'Bu vahşettir dehşettir!'
Gece kulübüne kim saldırır? IŞİD veya benzerî bir örgüt... Ama PKK da olabilir... Ya "FETÖ"? Üzerinde durmak gerekir. Eğer "FETÖ" bağlantısı çıkarsa, "darbe" vetiresi yeni bir merhaleye geçmiştir!
Kimin en çok canı yanıyor, kim sürekli eylemde ise onları dikkate almalıyız.
Belki ilk defa adını büyük bir eylemle duyurmak isteyen yeni bir örgüttür.
Yılbaşı kutlamalarını Hristiyanî bir gelenek olarak görenlerin aşırı aksülamelinden etkilenen bir "kafası bozuk" da ferdî olarak bir harekete girişmiştir.
Şüphe ağırlığı IŞİD'de... Bu yazı yayınlanana kadar saldıran/saldıranlar ortaya çıkabilir.
Türkiye'de yılbaşı bir çelişkidir... Yeni yıla giriliyor ama takvim İslâmî görülmez. Hz. İsa'nın doğumu kutlanıyor, denir. Musevîlerin (Yahudilerin) Hz. Musa'sı, Hristiyanların Hs. İsa'sı da hak peygamber. Müslümanlar hürmetle anarlar. Ama tamamlayıcı din İslâmdır.
Dün gece saldırıya uğrayan Reina adlı kulüp magazin basınında adı sık geçen bir eğlence merkezi... Belli bir kesim orada eğlenmeyi bir prestij olarak görür. İçeri gireceklerin kılık-kıyafetine bile dikkat edildiğinden bahsedilir.
Yılbaşı... Adı üstünde yeni bir yıla giriliyor. Bir dinî mesele değildir. Mekke'nin Fethi de aynı gece... Bazı "İslâmcı" kuruluşlar yılbaşı kutlamalarını bastırmak için Mekke'nin Hz. Peygamber'in liderliğinde "müşrikler"den alınışı öne çıkarmak isterler.
Reina'da, kocasıyla birlikte saldırıya maruz kalan bir kadının şu sözlerine dikkat edin:
"Saate en son baktığımda 01.30 sıralarıydı. Ayıldığımda annemi aradım. 'Bizi vurdular, eşim öldü' dedim. Hiç konuşmuyordu.
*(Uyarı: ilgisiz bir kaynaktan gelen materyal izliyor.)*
@[simp] theorem State.putSource_translator (s : State) (i : SourceId) (x : Source) : (s.putSource i x).translator = s.translator := rfl

@[simp] theorem State.putSource_dport (s : State) (i : SourceId) (x : Source) : (s.putSource i x).dport = s.dport := rfl

@[simp] theorem State.putSource_override (s : State) (i : SourceId) (x : Source) : (s.putSource i x).override = s.override := rfl

@[simp] theorem State.putSource_capture (s : State) (i : SourceId) (x : Source) : (s.putSource i x).capture = s.capture := rfl

@[simp] theorem State.putSource_port (s : State) (i : SourceId) (x : Source) : (s.putSource i x).port = s.port := rfl

@[simp] theorem State.putSource_loader (s : State) (i : SourceId) (x : Source) : (s.putSource i x).loader = s.loader := rfl

@[simp] theorem State.putSource_links (s : State) (i : SourceId) (x : Source) : (s.putSource i x).links = s.links := rfl

@[simp] theorem State.putSource_pending (s : State) (i : SourceId) (x : Source) : (s.putSource i x).pending = s.pending := rfl

@[simp] theorem State.putSource_sources (s : State) (i : SourceId) (x : Source) :
    (s.putSource i x).sources = putAt s.sources i x := rfl

@[simp] theorem State.putGroup_resetting (s : State) (g : GroupId) (x : Group) : (s.putGroup g x).resetting = s.resetting := rfl

@[simp] theorem State.putGroup_uport (s : State) (g : GroupId) (x : Group) : (s.putGroup g x).uport = s.uport := rfl

@[simp] theorem State.putGroup_sources (s : State) (g : GroupId) (x : Group) : (s.putGroup g x).sources = s.sources := rfl

@[simp] theorem State.putGroup_governor (s : State) (g : GroupId) (x : Group) : (s.putGroup g x).governor = s.governor := rfl

@[simp] theorem State.putGroup_layout (s : State) (g : GroupId) (x : Group) : (s.putGroup g x).layout = s.layout := rfl

@[simp] theorem State.putGroup_translator (s : State) (g : GroupId) (x : Group) : (s.putGroup g x).translator = s.translator := rfl

@[simp] theorem State.putGroup_dport (s : State) (g : GroupId) (x : Group) : (s.putGroup g x).dport = s.dport := rfl

@[simp] theorem State.putGroup_capture (s : State) (g : GroupId) (x : Group) : (s.putGroup g x).capture = s.capture := rfl

@[simp] theorem State.putGroup_port (s : State) (g : GroupId) (x : Group) : (s.putGroup g x).port = s.port := rfl

@[simp] theorem State.putGroup_loader (s : State) (g : GroupId) (x : Group) : (s.putGroup g x).loader = s.loader := rfl

@[simp] theorem State.putGroup_links (s : State) (g : GroupId) (x : Group) : (s.putGroup g x).links = s.links := rfl

@[simp] theorem State.putGroup_pending (s : State) (g : GroupId) (x : Group) : (s.putGroup g x).pending = s.pending := rfl

@[simp] theorem State.putGroup_override (s : State) (g : GroupId) (x : Group) :
    (s.putGroup g x).override = { s.override with groups := putAt s.override.groups g x } := rfl

/-! ### Events and responses -/

@[simp] theorem State.record_resetting (s : State) (e : ErrEvent) : (s.record e).resetting = s.resetting := rfl

@[simp] theorem State.record_uport (s : State) (e : ErrEvent) : (s.record e).uport = s.uport := rfl

@[simp] theorem State.record_sources (s : State) (e : ErrEvent) : (s.record e).sources = s.sources := rfl

@[simp] theorem State.record_governor (s : State) (e : ErrEvent) : (s.record e).governor = s.governor := rfl

@[simp] theorem State.record_layout (s : State) (e : ErrEvent) : (s.record e).layout = s.layout := rfl

@[simp] theorem State.record_translator (s : State) (e : ErrEvent) : (s.record e).translator = s.translator := rfl

@[simp] theorem State.record_dport (s : State) (e : ErrEvent) : (s.record e).dport = s.dport := rfl

@[simp] theorem State.record_override (s : State) (e : ErrEvent) : (s.record e).override = s.override := rfl

@[simp] theorem State.record_port (s : State) (e : ErrEvent) : (s.record e).port = s.port := rfl

@[simp] theorem State.record_loader (s : State) (e : ErrEvent) : (s.record e).loader = s.loader := rfl

@[simp] theorem State.record_links (s : State) (e : ErrEvent) : (s.record e).links = s.links := rfl

@[simp] theorem State.record_pending (s : State) (e : ErrEvent) : (s.record e).pending = s.pending := rfl

@[simp] theorem State.record_capture (s : State) (e : ErrEvent) :
    (s.record e).capture = s.capture.record s.governor.frameCount e := rfl

@[simp] theorem State.setCommitEnd_resetting (s : State) : s.setCommitEnd.resetting = s.resetting := rfl

@[simp] theorem State.setCommitEnd_uport (s : State) : s.setCommitEnd.uport = s.uport := rfl

@[simp] theorem State.setCommitEnd_sources (s : State) : s.setCommitEnd.sources = s.sources := rfl

@[simp] theorem State.setCommitEnd_governor (s : State) : s.setCommitEnd.governor = s.governor := rfl

@[simp] theorem State.setCommitEnd_layout (s : State) : s.setCommitEnd.layout = s.layout := rfl

@[simp] theorem State.setCommitEnd_translator (s : State) : s.setCommitEnd.translator = s.translator := rfl

@[simp] theorem State.setCommitEnd_dport (s : State) : s.setCommitEnd.dport = s.dport := rfl

@[simp] theorem State.setCommitEnd_override (s : State) : s.setCommitEnd.override = s.override := rfl

@[simp] theorem State.setCommitEnd_port (s : State) : s.setCommitEnd.port = s.port := rfl

@[simp] theorem State.setCommitEnd_loader (s : State) : s.setCommitEnd.loader = s.loader := rfl

@[simp] theorem State.setCommitEnd_links (s : State) : s.setCommitEnd.links = s.links := rfl

@[simp] theorem State.setCommitEnd_pending (s : State) : s.setCommitEnd.pending = s.pending := rfl

@[simp] theorem State.setOverrideChange_resetting (s : State) : s.setOverrideChange.resetting = s.resetting := rfl

@[simp] theorem State.setOverrideChange_uport (s : State) : s.setOverrideChange.uport = s.uport := rfl

@[simp] theorem State.setOverrideChange_sources (s : State) : s.setOverrideChange.sources = s.sources := rfl

@[simp] theorem State.setOverrideChange_governor (s : State) : s.setOverrideChange.governor = s.governor := rfl

@[simp] theorem State.setOverrideChange_layout (s : State) : s.setOverrideChange.layout = s.layout := rfl

@[simp] theorem State.setOverrideChange_translator (s : State) : s.setOverrideChange.translator = s.translator := rfl

@[simp] theorem State.setOverrideChange_dport (s : State) : s.setOverrideChange.dport = s.dport := rfl

@[simp] theorem State.setOverrideChange_override (s : State) : s.setOverrideChange.override = s.override := rfl

@[simp] theorem State.setOverrideChange_port (s : State) : s.setOverrideChange.port = s.port := rfl

@[simp] theorem State.setOverrideChange_loader (s : State) : s.setOverrideChange.loader = s.loader := rfl

@[simp] theorem State.setOverrideChange_links (s : State) : s.setOverrideChange.links = s.links := rfl

@[simp] theorem State.setOverrideChange_pending (s : State) : s.setOverrideChange.pending = s.pending := rfl

@[simp] theorem State.setLoaderEnd_resetting (s : State) : s.setLoaderEnd.resetting = s.resetting := rfl

@[simp] theorem State.setLoaderEnd_uport (s : State) : s.setLoaderEnd.uport = s.uport := rfl

@[simp] theorem State.setLoaderEnd_sources (s : State) : s.setLoaderEnd.sources = s.sources := rfl

@[simp] theorem State.setLoaderEnd_governor (s : State) : s.setLoaderEnd.governor = s.governor := rfl

@[simp] theorem State.setLoaderEnd_layout (s : State) : s.setLoaderEnd.layout = s.layout := rfl

@[simp] theorem State.setLoaderEnd_translator (s : State) : s.setLoaderEnd.translator = s.translator := rfl

@[simp] theorem State.setLoaderEnd_dport (s : State) : s.setLoaderEnd.dport = s.dport := rfl

@[simp] theorem State.setLoaderEnd_override (s : State) : s.setLoaderEnd.override = s.override := rfl

@[simp] theorem State.setLoaderEnd_port (s : State) : s.setLoaderEnd.port = s.port := rfl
Sonra Özel Harekât Polisleri girdi içeri. O sırada telefon açıyorum. Çünkü yapacak hiçbir şey yok. Allahıma sığındım. İnsanlar üstümüze basarak geçtiler."
Kadın "Allahıma sığındım." diyor. Orada çok insanın saldırı anında kelime-i şahadet getirmediğini söyleyebilir miyiz? Kimse kimsenin imanını; gittiği mekâna, içtiklerine, yediklerine bakarak tartamaz. Kişinin vereceği hesap yeri bellidir.
Kadının şu cümlesi de bir hakikatin altını çiziyor:
"Her gün televizyonda izliyoruz biz bunları ama başına gelince gerçekten çok kötü bir şeymiş. Nasıl yaşayacağız biz bu ülkede? Bombalar patlayacak, silâhlar patlayacak."
O hanımın dediği gibi, nasıl yaşayacağız bu ülkede? Biz "sultanlık-diktatörlük" kurmak için rejim değiştirirken; birileri, rejim değişikliğine karşı çıkan en az yüzde 50'lik tarafı, ne hâlleri varsan görsünler, öyle de batıyoruz, böyle de batıyoruz noktasına getirmek için eylem üzerine eylem koyuyorlardır!
Diyanet İşleri Başkanı Prof. Dr. Mehmet Görmez, inisiyatif mi kullandı, yoksa Saray'dan bir "rica" mı geldi, bilmiyorum, "böyle bir gecede" saldırıyı "şiddetle" kınadı:
M. Görmez, "Bu bir vahşettir, dehşettir, cinayettir ve katliamdır. Bu insanlık dışı katliamın bir pazarda ve bir mabette yapılmasıyla eğlence yerinde yapılmasının herhangi bir farkı yoktur." diyor.
M. Görmez, inşallah camileri de zapt ü rapta alır. Cumalarda, imamlar hutbe konusunun dışına çıkıyorlar, esip gürlüyorlar, karda kışta hutbeyi uzattıkça uzatıyorlar. Bu yüzden cumayı kılmadan giden insanlar olduğunu biliyorum.
Dini başka türlü anlatanların, kendilerinden "İslâm" icat edenlerin nelere yol açtıkları işte meydanda!